● **PROBLEM REQUIREMENTS**: Return exactly the lines of the records below, starting at the line that contains "theorem test_crc16_check : crc16" and ending at the line that contains "before RANGE -/", with both of those lines kept.

[Data items]
-- ==== Sys2Proof/Tests/Slice0.lean ====
section
/-! SUPPORT. Small tests of single operations, their expected values taken from spec/95_test_vectors.md (the vector's
name stands in the comment) or from the rule named, and for every obligation with hypotheses a state and operands that
meet all of them. -/

namespace Sys2Proof.Tests

open Sys2Proof Sys2Proof.Machine

/-- Whether a result is a next state with a property. -/
def lands (r : Result) (p : State → Bool) : Bool :=
  match r with
  | .next t => p t
  | .fault _ => false
  | .refused _ => false

/-- Whether a result is this fault. -/
def faults (r : Result) (f : Fault) : Bool :=
  match r with
  | .next _ => false
  | .fault g => decide (g = f)
  | .refused _ => false

/-- A read's data. -/
def reads (r : Except Fault Word) (w : Word) : Bool :=
  match r with
  | .ok v => decide (v = w)
  | .error _ => false

/-- A state after reset with bytes in FBUF from index 0 on, and FLEN their number (R68, LOADF). -/
def framed (bs : List Byte) : State :=
  { State.reset with fbuf := fbufWriteBytes [] 0 bs, flen := BitVec.ofNat 11 bs.length }

/-- A state after reset in checksum mode with payload bytes loaded (R68, LOADP). -/
def loaded (bs : List Byte) : State := { State.reset with mode := .checksum, fbuf := fbufWriteBytes [] 3 bs }

/-- Bytes as cells from an index on. -/
def cells : Nat → List Byte → Memory
  | _, [] => []
  | i, b :: bs => (i, b) :: cells (i + 1) bs

/-- The frame A128(s, c, t) of spec/95_test_vectors.md, in checksum mode. -/
def a128 (s c t : Byte) : State :=
  { State.reset with
    mode := .checksum, flen := 132, fbuf := cells 0 ([0x01, s, c] ++ List.replicate 128 0x41 ++ [t]) }

/-- The negotiation of vector NG-11: CLAT 2, NLAT 3, ILAT 2. -/
def ng11 : State :=
  { State.reset with pstate := .crc, mode := .crc16, clat := 2, nlat := 3, ilat := 2, intervalMs := 2 }

/-! ### WellFormed: a spelling that each check refuses (R66) -/

theorem test_wf_accepts : Spelling.wellFormed ⟨.ENCODE, [255, 2047]⟩ = true := by decide
theorem test_wf_byte_range : Spelling.wellFormed ⟨.CRC_BYTE, [256]⟩ = false := by decide
theorem test_wf_seq_range : Spelling.wellFormed ⟨.ENCODE, [256, 0]⟩ = false := by decide
theorem test_wf_count_range : Spelling.wellFormed ⟨.ENCODE, [0, 2048]⟩ = false := by decide
theorem test_wf_byte_missing : Spelling.wellFormed ⟨.CLASSIFY, []⟩ = false := by decide
theorem test_wf_count_missing : Spelling.wellFormed ⟨.ENCODE, [3]⟩ = false := by decide
theorem test_wf_no_operand : Spelling.wellFormed ⟨.NOP, [0]⟩ = false := by decide
theorem test_assembler_refuses : assemble ⟨.MODESEL, [256]⟩ = none := by decide

/-! ### Decoding: each word written out from R61 to R64 -/

theorem test_decode_nop : decode 0b00000000_000000000000000000000000#32 = .ok .nop := rfl
theorem test_decode_crcInit : decode 0b00000001_000000000000000000000000#32 = .ok .crcInit := rfl
theorem test_decode_crcByte : decode 0b00000010_0000000000000000_00110001#32 = .ok (.crcByte 0x31) := rfl
theorem test_decode_sumInit : decode 0b00000011_000000000000000000000000#32 = .ok .sumInit := rfl
theorem test_decode_sumByte : decode 0b00000100_0000000000000000_00100000#32 = .ok (.sumByte 0x20) := rfl
theorem test_decode_encode : decode 0b00010000_00000_00000101100_00000011#32 = .ok (.encode 3 44) := rfl
theorem test_decode_decode : decode 0b00010001_000000000000000000000000#32 = .ok .decode := rfl
theorem test_decode_strip : decode 0b00010010_000000000000000000000000#32 = .ok .strip := rfl
theorem test_decode_classify : decode 0b00100000_0000000000000000_00000100#32 = .ok (.classify 4) := rfl
theorem test_decode_modesel : decode 0b00100001_0000000000000000_00010101#32 = .ok (.modesel 0x15) := rfl
theorem test_decode_probeStart : decode 0b00110000_000000000000000000000000#32 = .ok .probeStart := rfl
theorem test_decode_probeCancel : decode 0b00110001_000000000000000000000000#32 = .ok .probeCancel := rfl
theorem test_decode_sessInit : decode 0b00111111_000000000000000000000000#32 = .ok .sessInit := rfl
/-- CT-4 and CT-6 -/
theorem test_decode_illegal : decode 0x22000000 = .error (.unassignedOpcode 0x22) ∧
    decode 0x20000143 = .error (.reservedBits 0x20) := ⟨rfl, rfl⟩

/-! ### One command at a time -/

/-- CT-1 -/
theorem test_nop : lands (runCommand 0x00000000 ng11) (fun t => decide (t = ng11)) = true := by decide
/-- CT-2 -/
theorem test_nop_reserved : lands (runCommand 0x00000001 State.reset)
    (fun t => decide (t = { State.reset with errcode := .illegal, irqPend := 4 })) = true := by decide
/-- TE-30 -/
theorem test_crcInit : lands (runCommand 0x01000000 { State.reset with crc := 0xBEEF }) (fun t => t.crc == 0) = true := by
  decide
/-- TE-32 -/
theorem test_crcByte : lands (runCommand 0x02000032 { State.reset with crc := 0x2672 }) (fun t => t.crc == 0x20B5) =
    true := by decide
/-- TE-39 -/
theorem test_crcByte_reserved : lands (runCommand 0x02000131 { State.reset with crc := 0x1234 })
    (fun t => t.crc == 0x1234 && decide (t.errcode = .illegal) && t.irqPend == 4) = true := by decide
/-- TE-34 -/
theorem test_sumInit : lands (runCommand 0x03000000 { State.reset with sum := 0x7F }) (fun t => t.sum == 0) = true := by
  decide
/-- TE-35 and TE-36 -/
theorem test_sumByte : lands (runCommand 0x04000020 { State.reset with sum := 0xF0 }) (fun t => t.sum == 0x10) = true ∧
    lands (runCommand 0x04000001 { State.reset with sum := 0xFF }) (fun t => t.sum == 0x00) = true := by decide
/-- TE-11 -/
theorem test_crc16_check : crc16 [0x31, 0x32, 0x33, 0x34, 0x35, 0x36, 0x37, 0x38, 0x39] = 0x31C3 := by decide +kernel
/-- TE-19 and TE-28 -/
theorem test_crc16_residue : crc16 [0x01, 0x00] = 0x3331 ∧
    crc16 [0x31, 0x32, 0x33, 0x34, 0x35, 0x36, 0x37, 0x38, 0x39, 0x31, 0xC3] = 0 := by decide +kernel
/-- EN-1 -/
theorem test_encode : lands (runCommand 0x10002C03
    { State.reset with mode := .checksum, fbuf := cells 3 ((List.range 44).map (BitVec.ofNat 8)) })
    (fun t => t.fbuf.read 0 == some 0x01 && t.fbuf.read 1 == some 0x03 && t.fbuf.read 2 == some 0xFC &&
      t.fbuf.read 46 == some 0x2B && t.fbuf.read 47 == some 0x1A && t.fbuf.read 130 == some 0x1A &&
      t.fbuf.read 131 == some 0x3A && t.fbuf.read 132 == none && t.flen == 132) = true := by decide +kernel
/-- EN-12: ILLEGAL comes before RANGE -/
theorem test_encode_illegal_first : lands (runCommand 0x1008C800 State.reset) (fun t => decide (t.errcode = .illegal)) =
    true := by decide
/-- DE-6 -/
theorem test_decode_ok : lands (runCommand 0x11000000 (a128 0x01 0xFE 0x80))
    (fun t => dstatWord t.dstat == 0x01FE0191 && dtrlWord t.dtrl == 0x00800080 && t.tries == 0) = true := by
  decide +kernel
/-- DE-20 -/
theorem test_decode_sync : lands (runCommand 0x11000000 { a128 0x05 0xFA 0x80 with expseq := 3 })
    (fun t => dstatWord t.dstat == 0x01FA0535 && dtrlWord t.dtrl == 0 && t.tries == 1) = true := by decide +kernel
/-- ST-6 -/
theorem test_strip : lands (runCommand 0x12000000
    { State.reset with fbuf := cells 3 ([0x1A, 0x41] ++ List.replicate 126 0x1A) })
    (fun t => t.plen == 2) = true := by decide +kernel
/-- NG-3 and NG-7 -/
theorem test_classify : lands (runCommand 0x20000004 State.reset) (fun t => statusWord t == 0x00000301) = true ∧
    lands (runCommand 0x20000063 State.reset) (fun t => statusWord t == 0x00000001) = true := by decide
/-- NG-9 -/
theorem test_modesel : lands (runCommand 0x21000015 State.reset)
    (fun t => statusWord t == 0x00001502 && t.irqPend == 1) = true := by decide
/-- NG-9c -/
theorem test_modesel_probing : lands (runCommand 0x21000043 ng11)
    (fun t => statusWord t == 0x00030005 && t.irqPend == 4) = true := by decide
/-- NG-10 -/
theorem test_probeStart : lands (runCommand 0x30000000 State.reset)
    (fun t => statusWord t == 0x00000005 && t.clat == 2 && t.nlat == 300 && t.ilat == 3000 && t.ptick == 0) = true := by
  decide
/-- NG-14: no attempt, so the probing starts with NAK -/
theorem test_probeStart_no_crc : lands (runCommand 0x30000000
    { State.reset with cfg1 := { crcAttempts := 0, maxErrors := 1, timeoutS := 1, maxTimeouts := 5 } })
    (fun t => decide (t.pstate = .nak) && decide (t.mode = .checksum) && t.clat == 0 && t.nlat == 3) = true := by decide
/-- NG-25 -/
theorem test_probeCancel : lands (runCommand 0x31000000 { ng11 with pstate := .nak, mode := .checksum, nakn := 7, ptick := 1 })
    (fun t => decide (t.pstate = .idle) && t.nakn == 7 && t.ptick == 0) = true := by decide
/-- CT-7 -/
theorem test_sessInit : lands (runCommand 0x3F000000
    { State.reset with pstate := .failed, expseq := 9, tries := 4, errcode := .state, irqPend := 0xE, crc := 0x31C3, flen := 132 })
    (fun t => statusWord t == 0x00030001 && t.expseq == 1 && t.tries == 0 && t.irqPend == 0xE && t.crc == 0x31C3 &&
      t.flen == 132) = true := by decide

/-! ### Other events -/

/-- NG-20: the second tick is the first interval event, and it sends 'C' -/
theorem test_tick_interval : (tickEvent { ng11 with ptick := 1 }).txHistory = [{ step := 0, byte := 0x43 }] ∧
    (tickEvent { ng11 with ptick := 1 }).crcn = 1 ∧ (tickEvent { ng11 with ptick := 1 }).ptick = 0 := by decide
/-- NG-15: no NAK budget, so the fallback fails in the same interval event -/
theorem test_tick_fails : (tickEvent { ng11 with ptick := 1, crcn := 2, nlat := 0 }).pstate = .failed ∧
    (tickEvent { ng11 with ptick := 1, crcn := 2, nlat := 0 }).mode = .checksum ∧
    (tickEvent { ng11 with ptick := 1, crcn := 2, nlat := 0 }).txHistory = [] := by decide
/-- NG-21 -/
theorem test_snoop : statusWord (rxEvent 0x02 { ng11 with ptick := 1, crcn := 1 }) = 0x0000000F := by decide
/-- BA-1, BA-3 and NG-29: what a write stores -/
theorem test_masks : cfg0Word (cfg0OfWord 0xFFFFFFFF) = 0x0000FF1F ∧ intervalOfWord 0 = 1 ∧
    intervalOfWord 0xFFFF0BB8 = 0x0BB8 ∧ cfg1Word (cfg1OfWord 0xFFFFFFFF) = 0xFFFFFFFF := by decide
/-- IR-2 -/
theorem test_irq_clear : (clearPending 0x2 { State.reset with irqPend := 0xA }).irqPend = 0x8 := by decide
/-- BE-1 to BE-6 -/
theorem test_bus_errors : faults (eventStep (rd32 0 0x000) State.reset) (.busError .readOfCmd 0x000 4) = true ∧
    faults (eventStep (wr32 0 0x014 0) State.reset) (.busError .writeOfReadOnly 0x014 4) = true ∧
    faults (eventStep (rd8 0 0x004) State.reset) (.busError .registerShape 0x004 1) = true ∧
    faults (eventStep (rd32 0 0x404) State.reset) (.busError .fbufWidth 0x404 4) = true ∧
    faults (eventStep (rd8 0 0x805) State.reset) (.busError .reservedOffset 0x805 1) = true := by decide
/-- R46: a read of a byte that nothing wrote -/
theorem test_unwritten_read : faults (eventStep (rd8 0 0x804) State.reset) (.unwrittenRead 1028) = true := by decide
/-- IR-1 -/
theorem test_irq_line : lands (eventStep (wr32 0 0x040 0x1) { State.reset with irqPend := 0xA }) (fun t => !t.irq) = true ∧
    lands (eventStep (wr32 0 0x040 0x3) { State.reset with irqPend := 0xA }) (fun t => t.irq) = true := by decide
/-- R150: the very next step runs the placed word -/
theorem test_placed_word : lands (step (State.reset.withFetchWord 32 0x02000031)) (fun t => t.crc == 0x2672) = true := by
  decide
/-- R180: the values of section 2.7's table -/
theorem test_reset_reads : reads (readData 0x004 4 State.reset) 0x00000001 = true ∧
    reads (readData 0x00C 4 State.reset) 0x050A0A03 = true := by decide

/-! ### States and operands that meet the obligations' hypotheses -/

/-- 128 payload bytes, loaded. -/
def block : List Byte := List.replicate 128 0x41

theorem loaded_held (bs : List Byte) : holdsBytes (loaded bs).fbuf 3 bs :=
  fun _ hj => fbufWriteBytes_read_inside [] 3 _ bs hj

theorem loaded_payloadLen (bs : List Byte) : payloadLen (loaded bs) = 128 := rfl

theorem framed_read (bs : List Byte) (i : Nat) (h : i < bs.length) : (framed bs).fbuf.read i = some bs[i] := by
  have := fbufWriteBytes_read_inside [] 0 i bs h
  rwa [Nat.zero_add] at this

theorem framed_payload (a b c : Byte) (p rest : List Byte) :
    holdsBytes (framed (a :: b :: c :: (p ++ rest))).fbuf 3 p := by
  intro j hj
  rw [framed_read _ _ (by simp; omega)]
  simp only [show 3 + j = j + 1 + 1 + 1 by omega, List.getElem_cons_succ, List.getElem_append_left hj]

theorem block_length : block.length = 128 := List.length_replicate

theorem witness_OpcodeMapSelectsTheCommand :
    (∃ r ∈ opcodeMap, r.selects 0x1007FFFF = true) ∧ decode 0x1007FFFF = .ok (.encode 255 2047) := by
  exact ⟨⟨⟨.ENCODE, 0x10000000, 0xFFF80000⟩, by decide, by decide⟩, rfl⟩

theorem witness_DecodeOfEncodeIsTheCommand : (Instr.encode 255 2047).wellFormed = true := by decide

theorem witness_DecodedWordIsItsEncoding : decode 0x1007FFFF = .ok (.encode 255 2047) ∧
    decode 0x020000FF = .ok (.crcByte 255) ∧ decode 0x040000FF = .ok (.sumByte 255) ∧
    decode 0x200000FF = .ok (.classify 255) ∧ decode 0x210000FF = .ok (.modesel 255) := ⟨rfl, rfl, rfl, rfl, rfl⟩

theorem witness_IllegalWordIsRefused : (∀ r ∈ opcodeMap, r.selects 0x3F000001 = false) ∧
    decode 0xFF000000 = .error (.unassignedOpcode 0xFF) ∧ decode 0x10080000 = .error (.reservedBits 0x10) ∧
    decode 0x02000100 = .error (.reservedBits 0x02) ∧ decode 0x3F000001 = .error (.reservedBits 0x3F) :=
  ⟨by decide, rfl, rfl, rfl, rfl⟩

● **ANSWER TO THIS EXERCISE**:
theorem test_crc16_check : crc16 [0x31, 0x32, 0x33, 0x34, 0x35, 0x36, 0x37, 0x38, 0x39] = 0x31C3 := by decide +kernel
/-- TE-19 and TE-28 -/
theorem test_crc16_residue : crc16 [0x01, 0x00] = 0x3331 ∧
    crc16 [0x31, 0x32, 0x33, 0x34, 0x35, 0x36, 0x37, 0x38, 0x39, 0x31, 0xC3] = 0 := by decide +kernel
/-- EN-1 -/
theorem test_encode : lands (runCommand 0x10002C03
    { State.reset with mode := .checksum, fbuf := cells 3 ((List.range 44).map (BitVec.ofNat 8)) })
    (fun t => t.fbuf.read 0 == some 0x01 && t.fbuf.read 1 == some 0x03 && t.fbuf.read 2 == some 0xFC &&
      t.fbuf.read 46 == some 0x2B && t.fbuf.read 47 == some 0x1A && t.fbuf.read 130 == some 0x1A &&
      t.fbuf.read 131 == some 0x3A && t.fbuf.read 132 == none && t.flen == 132) = true := by decide +kernel
/-- EN-12: ILLEGAL comes before RANGE -/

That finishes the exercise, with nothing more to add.